Кстати, подозрения с Фёдора и Ольги Гуровых я бы тоже снимать не стал. Старший Гуров вполне же мог обойти наследством и их в пользу бывшей актрисы. Да, они, в отличие от остальной родни, второй брак Захара Модестовича приняли, но в какой мере это принятие было искренним, а в какой обусловленным ожиданием наследства? И если дело было именно в наследстве, то уж вряд ли главе семейства такое оставалось неведомым… Нет, думайте что хотите и как хотите, но причина преступления кроется в изменении Гуровым своего завещания и ни в чём ином. Кем бы ни был отравитель Захара Модестовича, это гнусное преступление он совершил, чтобы новое завещание старшего Гурова не вступило в силу, а лучше бы даже и вовсе не было написано. Даже если и выяснится, что отравителем был или была кто-то из прислуги, совершили он или она это преступление в интересах либо Ангелины Павловны, либо Фёдора Захаровича и Ольги Кирилловны.

В начале розыска сплошь и рядом бывает так, что один вопрос, даже будучи решённым, тут же тянет за собой другой. В нынешнем случае до решения любого из обозначенных мною вопросов было ещё ой как далеко, а тот самый другой вопрос уже явственно звучал в моей голове: а откуда вообще в доме стало известно, что Захар Модестович собирается изменить завещание? С предположением Друбича о том, что Гуров вряд ли бы стал заранее радовать домашних этаким известием, я лично готов был согласиться, но тогда получается, что о грядущем изменении в доме узнали как-то иначе. Как? Ну мало ли… Гуров мог проговориться и сам, мог обсуждать это с женою или сыном, а проговорился уже кто-то из них, да и подслушивание тоже никто не отменял. Кстати, подслушивание вовсе не обязательно было целенаправленным, говорить могли на повышенных тонах, вот кто-то невольно и услышал… Хотя, конечно, могло быть и иначе. Повторная женитьба старшего Гурова сама по себе подразумевала скорое изменение его завещания, и Гуров-младший, интересы коего оное изменение так или иначе затрагивало, должен был этим вопросом озаботиться. Уж как именно он озаботился — следил ли за отцом или подкупил кого из служащих Друбича — не знаю, но… Но тут я был вынужден признать эти свои рассуждения чушью — слишком всё в них смотрелось сложным, неоправданно сложным, я бы сказал. Захар Модестович и Ангелина Павловна поженились три года назад и что, все эти три года Фёдор Захарович подслушивал разговоры отца или платил писарю из конторы Друбича? Не смешите, самому уже смешно… Нет, утечка сведений о новом завещании произошла именно в доме.

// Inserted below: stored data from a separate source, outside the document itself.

/-- 09:R301 to R304; 12:R351, R352, R357, R359; 16:R383, R384. Queue, context, page, power and system commands: what each that is not refused
does, and its reply. `near`: a link leads to the die that holds what the command acts on; which die that is, is the model's choice (log 87). -/
def Obligations.SupervisorCommandsReply : Prop :=
  ∀ (s : State) (t : Nat) (tm : Team) (f : SX),
    let a := tm.rd f.a
    let b := tm.rd f.b
    let rep (i : Instr) (s1 : State) (v : W64) : Prop := Replies (exec i s) s1 t f v
    (SxIssues s t tm 6 false →
      (∀ w n, s.descAt tm a 32 8 = some w → queueDescOk w = true → s.queues.length < 1024 →
        (s.queues.filter fun q => q.2.slot = tm.slot).length < 64 →
        firstFrom (fun n => (s.queueNumbers tm.slot).contains n && (NMap.find? s.queues n).isNone) 1024 0 = some n →
        let s1 := s.setQueue n { queueOfDesc tm.slot w with headSince := s.clock }
        ∀ k p, s.partOfQueue n = some (k, p) →
          rep (.qCreate f) (s1.pokeRecord (p.failBase + 2048 * n) (List.replicate 64 0)) (BitVec.ofNat 64 n)) ∧
      (∀ q, NMap.find? s.queues (a.toNat % 1024) = some q → q.slot = tm.slot →
        let n := a.toNat % 1024
        (q.entries = [] → q.vent = [] → q.held = [] → rep (.qDestroy f) { s with queues := NMap.erase s.queues n } 0) ∧
        (b.toNat % 32 ≤ 23 → rep (.qConf f) (s.setQueue n { q with prio := b.toNat % 32, enabled := b.getLsbD 8 }) 0) ∧
        (let new := [b.toNat % 256, b.toNat / 2 ^ 8 % 256, b.toNat / 2 ^ 16 % 256]
         s.sharesOk n new = true → rep (.qResv f) (s.setQueue n { q with shares := new }) 0) ∧
        rep (.qStat f) s (BitVec.ofNat 64 q.stat)) ∧
      ((∀ q, NMap.find? s.queues (a.toNat % 1024) = some q → q.slot ≠ tm.slot) →
        rep (.qDestroy f) s (BitVec.allOnes 64) ∧ rep (.qStat f) s (BitVec.allOnes 64))) ∧
    (SxIssues s t tm 6 true →
      let near (die : Nat) : Prop := s.reaches (dieOfCore tm.core) die = true
      (∀ w n, s.ctxDesc tm a = some w → ctxDescOk w = true → s.owns tm (fun p => p.hasDie (w / 2 ^ 16 % 4)) = true →
        firstFrom (fun n => s.owns tm (fun p => p.slots.contains n) && s.slotFree n) 64 0 = some n → near (w / 2 ^ 16 % 4) → ∃ c' : Context,
        rep (.ctxNew f) (s.setCtx n c') (BitVec.ofNat 64 (n + (s.ctx n).inc.toNat * 2 ^ 6)) ∧ c'.live = true ∧ c'.inc = (s.ctx n).inc ∧
        c'.homeDie = w / 2 ^ 16 % 4 ∧ c'.arenas = [(0, ⟨.live, 0, 0, 0, w / 2 ^ 128 % 2 ^ 64 - w / 2 ^ 64 % 2 ^ 64, 0,
          w / 2 ^ 64 % 2 ^ 64, w / 2 ^ 128 % 2 ^ 64, w / 2 ^ 64 % 2 ^ 64, 0, false⟩)] ∧ c'.pages = [] ∧ c'.hyps = [] ∧ c'.tiles = []) ∧
      (let n := a.toNat % 64
       s.owns tm (fun p => p.slots.contains n) = true → near (s.ctx n).homeDie →
        ((s.ctx n).killTooFar = false →
          rep (.ctxKill f) (s.killContext n (b.getLsbD 0)) (((s.killContext n (b.getLsbD 0)).ctx n).inc.zeroExtend 64)) ∧
        (s.reclaimed n = true →
          rep (.ctxReclaim f) (s.setCtx n { s.ctx n with oldest := (s.ctx n).inc, reclaimed := true, reclaiming := false })
            ((s.ctx n).inc.zeroExtend 64)) ∧
        (s.reclaimed n = false → f.r = true → exec (.ctxReclaim f) s = .next (s.setTeam t { tm with sxWait := true })) ∧
        (s.reclaimed n = false → f.r = false → rep (.ctxReclaim f) (s.setCtx n { s.ctx n with reclaiming := true }) 0)) ∧
      (let va := a.toNat / 2 ^ 16 % 2 ^ 41 * 65536
       let n := b.toNat / 2 ^ 16 % 2 ^ 40 * 65536
       let slot := a.toNat % 64
       let c := s.ctx slot
       s.owns tm (fun p => p.slots.contains slot) = true → near c.homeDie → b.getLsbD 11 = false →
        (c.pageAt va false = none → c.pageClash va false = false → (c.arena (b.toNat % 1024)).state = .live → b.getLsbD 14 = false →
          b.toNat / 2 ^ 56 = 0 → s.physOk tm slot n 65536 = true → ∃ s1, rep (.pgMap f) s1 (BitVec.ofNat 64 n) ∧ s1.mem = s.mem ∧ s1.teams = s.teams ∧ s1.units = s.units ∧ s1.queues = s.queues ∧
          let new : Page := ⟨n, b.toNat / 2 ^ 12 % 4, b.toNat % 1024, true, b.getLsbD 10, false, false⟩
          s1.contexts = NMap.insert s.contexts slot { c with pages := NMap.insert c.pages (va / 65536) new }) ∧
        (∀ p c', c.pageAt va false = some p → c.bumpTgen = some c' →
          let s1 := (s.setCtx slot { c' with pages := NMap.erase c.pages (va / 65536) }).unwithhold p.phys 65536
          (∀ k, (∃ w ∈ s1.withheld, w.1 ≤ k ∧ k < w.1 + w.2) ↔
            (∃ w ∈ s.withheld, w.1 ≤ k ∧ k < w.1 + w.2) ∧ ¬(p.phys ≤ k ∧ k < p.phys + 65536)) ∧
          rep (.pgUnmap f) (if b.getLsbD 14 = false ∧ physClass p.phys = 0 then { s1 with withheld := s1.withheld ++ [(p.phys, 65536)] } else s1)
            0)) ∧
      (let i := a.toNat % 16
       s.owns tm (fun p => p.islands.contains i && b.toNat % 65536 ≤ NMap.get p.tokenCeil 0 i) = true → near (i / 4) →
        rep (.pwBudget f) (s.setIsland i { s.island i with budget := b.toNat % 65536 }) (BitVec.ofNat 64 (s.island i).budget)) ∧
      (let n := a.toNat % 64
       let i := a.toNat / 2 ^ 8 % 16
       s.owns tm (fun p => p.slots.contains n && p.islands.contains i && b.toNat % 65536 ≤ NMap.get p.tokenCeil 0 i) = true →
        near (s.ctx n).homeDie → rep (.pwGrant f) (s.setCtx n { s.ctx n with grants := NMap.put (s.ctx n).grants 0 i (b.toNat % 65536) })
          (BitVec.ofNat 64 (NMap.get (s.ctx n).grants 0 i)))) ∧
    (SxIssues s t tm 7 true →
      rep (.sysId f) s (BitVec.ofNat 64 (s.sysId tm a.toNat)) ∧
      (let i := a.toNat % 16
       let r := b.toNat % 8
       let x := s.island i
       s.owns tm (fun p => p.islands.contains i) = true → x.step < 8 → x.limit < 8 →
        rep (.sysIsland f) (s.setIsland i { x with
          request := r
          step := max r x.limit
          changing := x.changing || decide (max r x.limit ≠ x.step) })
          (BitVec.ofNat 64 (x.step + max r x.limit * 8 + if r < x.limit then 64 else 0))) ∧
      (∀ po pn, b.getLsbD 0 = false → a.toNat % 64 = 0 → b.toNat % 4096 = 0 → s.sysPlaces tm .store b 3565 = .ok po →
        s.sysPlaces tm .load a 64 = .ok pn → s.inPartition tm po = true → s.inPartition tm pn = true → s.wordReady t tm (po ++ pn) = true →
        rep (.sysAttest f) ((s.countReads tm pn).writeThrough (s.tagsOf t tm) po (s.attestBytes tm false (s.teamBytes tm pn))) 3565) ∧
      (∀ n p, s.peerPart tm b = some (n, p) → b.getLsbD 9 = true → b.getLsbD 8 = false →
        rep (.sysPeer f) { s with parts := NMap.insert s.parts n { p with imports := NMap.erase p.imports (b.toNat % 128) } } 0) ∧
      (∀ n p pl, s.peerPart tm b = some (n, p) → b.getLsbD 9 = false → b.getLsbD 8 = true → b.toNat % 128 < 64 → a.toNat % 64 = 0 →
        s.sysPlaces tm .load a 64 = .ok pl → p.exportOk (leNat (s.teamBytes tm pl)) = true →
        rep (.sysPeer f) { s.countReads tm pl with parts := NMap.insert (s.countReads tm pl).parts n { p with exports := NMap.insert p.exports (b.toNat % 128) (s.teamBytes tm pl) } } 0))

/-- 16:R377. A command of engine 7, or a context, page or power command, outside supervisor mode traps with cause 0x08 and does nothing
else. -/
def Obligations.SupervisorCommandsOutsideSupervisorModeTrap : Prop :=
  ∀ (s : State) (t : Nat) (tm : Team) (f : SX), MayTrap s t tm →
    ∀ i ∈ [Instr.ctxNew f, .ctxKill f, .ctxReclaim f, .pgMap f, .pgUnmap f, .pwBudget f, .pwGrant f, .sysId f, .sysIsland f, .sysAttest f,
      .sysPeer f], ∃ s' w, encode i = some (.scalar w) ∧ exec i s = .next s' ∧ EntersHandler s s' t tm 0x08 tm.pc (w.zeroExtend 64) 0

/-! ## Lane words -/

/-- 07:R198, R200. An integer result wraps, or with SAT clamps, to its type, and overflows exactly when it does not fit. -/
def Obligations.IntegerResultsWrapOrSaturate : Prop :=
  ∀ (ty : Nat) (sat : Bool) (x : Int), tyInt ty = true →
    let w := tyWidth ty
    let lo : Int := if ty % 2 = 0 then -2 ^ (w - 1) else 0
    let hi : Int := if ty % 2 = 0 then 2 ^ (w - 1) - 1 else 2 ^ w - 1
    (intResult ty sat x).ov = decide (x < lo ∨ hi < x) ∧
    (intResult ty sat x).bits < 2 ^ w ∧
    ((intResult ty sat x).bits : Int) = (if sat then max lo (min hi x) else x) % 2 ^ w

/-- 04:R120; 05:R148; 07:R201 to R203. `LNOP` does nothing, `REP` sets the count and steps of the word after it, `LRND` steps each active lane's
random state and gives it, `VIDX` gives the lane, row or flat index. -/
def Obligations.ControlAndIdentityWordsRun : Prop :=
  ∀ (s : State) (f : LaneF) (e : LaneEnv),
    (LaneIssues s f (shapeNone 0) e → LaneRuns (exec (.lnop f) s) s e fun tm' => tm'.v = e.tm.v ∧ tm'.rnd = e.tm.rnd ∧ MasksKept e tm') ∧
    (∀ w, LaneIssues s f (shapeNone 0) e → e.rb.rep = none → s.laneWordAt e.tm (e.idx + 1) = .ok w → (w.extractLsb' 86 10).toNat ≠ 1 →
      LaneRuns (exec (.rep f) s) s e fun tm' => tm'.v = e.tm.v ∧
        let n := f.imm.toNat
        tm'.run = some { e.rb with pos := e.rb.pos + 1, words := e.rb.words + 1,
                                   rep := some ⟨0, n % 64 + 1, n / 64 % 4, n / 256 % 4, n / 1024 % 4, n / 4096 % 4⟩ }) ∧
    (∀ sh, sh = { shapeNone 0 with regs := fun e => [e.vd], passes := (·.rows) } → LaneIssues s f sh e →
      LaneRuns (exec (.lrnd f) s) s e fun tm' => MasksKept e tm' ∧ LaneWrites e tm' e.vd fun l =>
        let x := NMap.get e.tm.rnd 0 l
        let x := x ^^^ (x <<< 13)
        let x := x ^^^ (x >>> 7)
        x ^^^ (x <<< 17)) ∧
    (∀ sh : LaneShape, sh.form e = (tyInt e.ty && e.mod < 3) → sh.regs e = [e.vd] → sh.reads e = [] → sh.passes e = e.rows → LaneIssues s f sh e →
      LaneRuns (exec (.vidx f) s) s e fun tm' => MasksKept e tm' ∧ LaneWrites e tm' e.vd fun l =>
        packed e.ty fun k => if e.mod = 0 then l else if e.mod = 1 then l / 32 else l * tyCount e.ty + k)

/-- 02:R40, R41; 07:R206, R207; 16:R372. Words on masks and on the mask stack, and the traps of a stack that is full or empty. -/
def Obligations.MaskWordsRun : Prop :=
  ∀ (s : State) (f : LaneF) (e : LaneEnv), LaneIssues s f (shapeNone 1) e →
    let a := e.tm.mreg (e.va % 8)
    let b := e.tm.mreg (e.vb % 8)
    let writes (i : Instr) (x : Mask) : Prop :=
      LaneRuns (exec i s) s e fun tm' => tm'.v = e.tm.v ∧ tm'.stack = e.tm.stack ∧
        ∀ k, k < 8 → tm'.mreg k = if k = e.vd % 8 ∧ k ≠ 0 then x &&& e.tm.exist else e.tm.mreg k
    let pushes (i : Instr) (st : List Mask) : Prop :=
      LaneRuns (exec i s) s e fun tm' => tm'.v = e.tm.v ∧ tm'.m = e.tm.m ∧ tm'.stack = st.map (· &&& e.tm.exist)
    let traps (i : Instr) (cause : Nat) : Prop :=
      e.tm.ctrl = none → e.tm.level = 0 → s.replays e.tm = false → ∃ w : W96, encode i = some (.lane w) ∧ ∃ s', exec i s = .next s' ∧
        EntersHandler s s' e.t e.tm.flush cause e.tm.pc (w.extractLsb' 0 64) ((w.extractLsb' 64 32).zeroExtend 64)
    writes (.mmov f) a ∧ writes (.mand f) (a &&& b) ∧ writes (.mor f) (a ||| b) ∧ writes (.mxor f) (a ^^^ b) ∧ writes (.mnot f) (~~~a) ∧
    (e.tm.stack.length < 16 → pushes (.mpush f) ((e.tm.topMask &&& a) :: e.tm.stack)) ∧
    (16 ≤ e.tm.stack.length → traps (.mpush f) 0x05) ∧
    (∀ x st, e.tm.stack = x :: st →
      pushes (.mpop f) st ∧ pushes (.minv f) ((st.headD (BitVec.allOnes 1024) &&& ~~~x) :: st)) ∧
    (e.tm.stack = [] → traps (.mpop f) 0x06 ∧ traps (.minv f) 0x06)

/-- 07:R194, R200, R208 to R212. Element-wise arithmetic: every active lane's destination holds the results of its sub-elements, an overflow
sets `%sticky`.OV under `.chk`, and nothing else of the team changes. -/
def Obligations.ArithmeticWordsWriteTheirResult : Prop :=
  ∀ (s : State) (f : LaneF) (e : LaneEnv),
    let run (i : Instr) (sh : LaneShape) (chk : Bool) (val : Nat → Nat → Res) : Prop := LaneIssues s f sh e →
      LaneRuns (exec i s) s e fun tm' => MasksKept e tm' ∧ LaneWrites e tm' e.vd (fun l => packed e.ty fun k => (val l k).bits) ∧
        stickyAfter e tm' (chk && e.active.any fun l => (List.range (tyCount e.ty)).any fun k => (val l k).ov)
    let int (x : Int) : Res := intResult e.ty f.sat x
    let ab := shapeAB okIntFp false
    let I (x : Nat) : Int := intOf e.ty x
    let g := fmtOf e.ty
    let a l k := e.a e.ty l k
    let b l k := e.bop e.ty l k
    let c l k := e.c e.ty l k
    let chk := f.mod.getLsbD 3
    (tyInt e.ty = true →
      run (.vadd f) ab chk (fun l k => int (I (a l k) + I (b l k))) ∧
      run (.vsub f) ab chk (fun l k => int (I (a l k) - I (b l k))) ∧
      run (.vmul f) ab chk (fun l k => int (I (a l k) * I (b l k))) ∧
      run (.vmulh f) (shapeAB tyInt false) chk (fun l k =>
        ⟨(I (a l k) * I (b l k) / 2 ^ tyWidth e.ty % 2 ^ tyWidth e.ty).toNat, (int (I (a l k) * I (b l k))).ov⟩) ∧
      run (.vmad f) (shapeABC okIntFp) chk (fun l k => int (I (a l k) * I (b l k) + I (c l k))) ∧
      run (.vmin f) ab false (fun l k => ⟨(min (I (a l k)) (I (b l k)) % 2 ^ tyWidth e.ty).toNat, false⟩) ∧
      run (.vmax f) ab false (fun l k => ⟨(max (I (a l k)) (I (b l k)) % 2 ^ tyWidth e.ty).toNat, false⟩) ∧
      run (.vabs f) (shapeA okIntFp false) chk (fun l k => int (I (a l k)).natAbs) ∧
      run (.vneg f) (shapeA okIntFp false) chk (fun l k => int (-I (a l k)))) ∧
    (tyFp e.ty = true →
      run (.vadd f) ab chk (fun l k => fpAdd g e.rm f.sat l e.idx false (a l k) (b l k)) ∧
      run (.vsub f) ab chk (fun l k => fpAdd g e.rm f.sat l e.idx true (a l k) (b l k)) ∧
      run (.vmul f) ab chk (fun l k => fpMul g e.rm f.sat l e.idx (a l k) (b l k)) ∧
      run (.vmad f) (shapeABC okIntFp) chk (fun l k => fpMad g e.rm f.sat l e.idx (a l k) (b l k) (c l k)) ∧
      run (.vmin f) ab false (fun l k => fpMinMax g false (a l k) (b l k)) ∧
      run (.vmax f) ab false (fun l k => fpMinMax g true (a l k) (b l k)) ∧
      ((∀ l k, (g.read (a l k)).isNaN = false) →
        run (.vabs f) (shapeA okIntFp false) chk (fun l k => ⟨a l k % 2 ^ (tyWidth e.ty - 1), false⟩) ∧
        run (.vneg f) (shapeA okIntFp false) chk (fun l k => ⟨a l k ^^^ 2 ^ (tyWidth e.ty - 1), false⟩)))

Вот всё это я на старшего губного пристава Шаболдина и вывалил, вогнав его в тягостную задумчивость. Ну так сам же спросил, что я думаю, вот пусть теперь и свою голову упражняет, не одному же мне.

— Значит, так, — от размышлений к составлению плана дальнейших действий Борис Григорьевич перешёл на удивление быстро. — Дарью эту, как её…

— Кошелеву, — подсказал я.

— Да, Дарью Кошелеву надо допросить. И не в доме допросить, а здесь, по всей форме. Только прежде постараюсь узнать, не проходила ли она хотя бы по какому делу о растлении.

А вот это он здорово придумал! Если мои догадки верны и если её нелёгкая жизнь нашла своё отражение в бумагах губного сыска и губной стражи, побудить Дашу к откровенности это изрядно поспособствует.

— Устроим ей с Погореловым очную ставку, — продолжал Шаболдин блистать розыскной премудростью. Очевидность такого решения совсем не умаляла его верности. — В Минск я тоже напишу, пусть пришлют, что у них там по Красавиной. А потом поглядим, что и как, — бодро закончил он.

— У вас-то, Борис Григорьевич, какие новости? — я решил, что пора и приставу со мной делиться.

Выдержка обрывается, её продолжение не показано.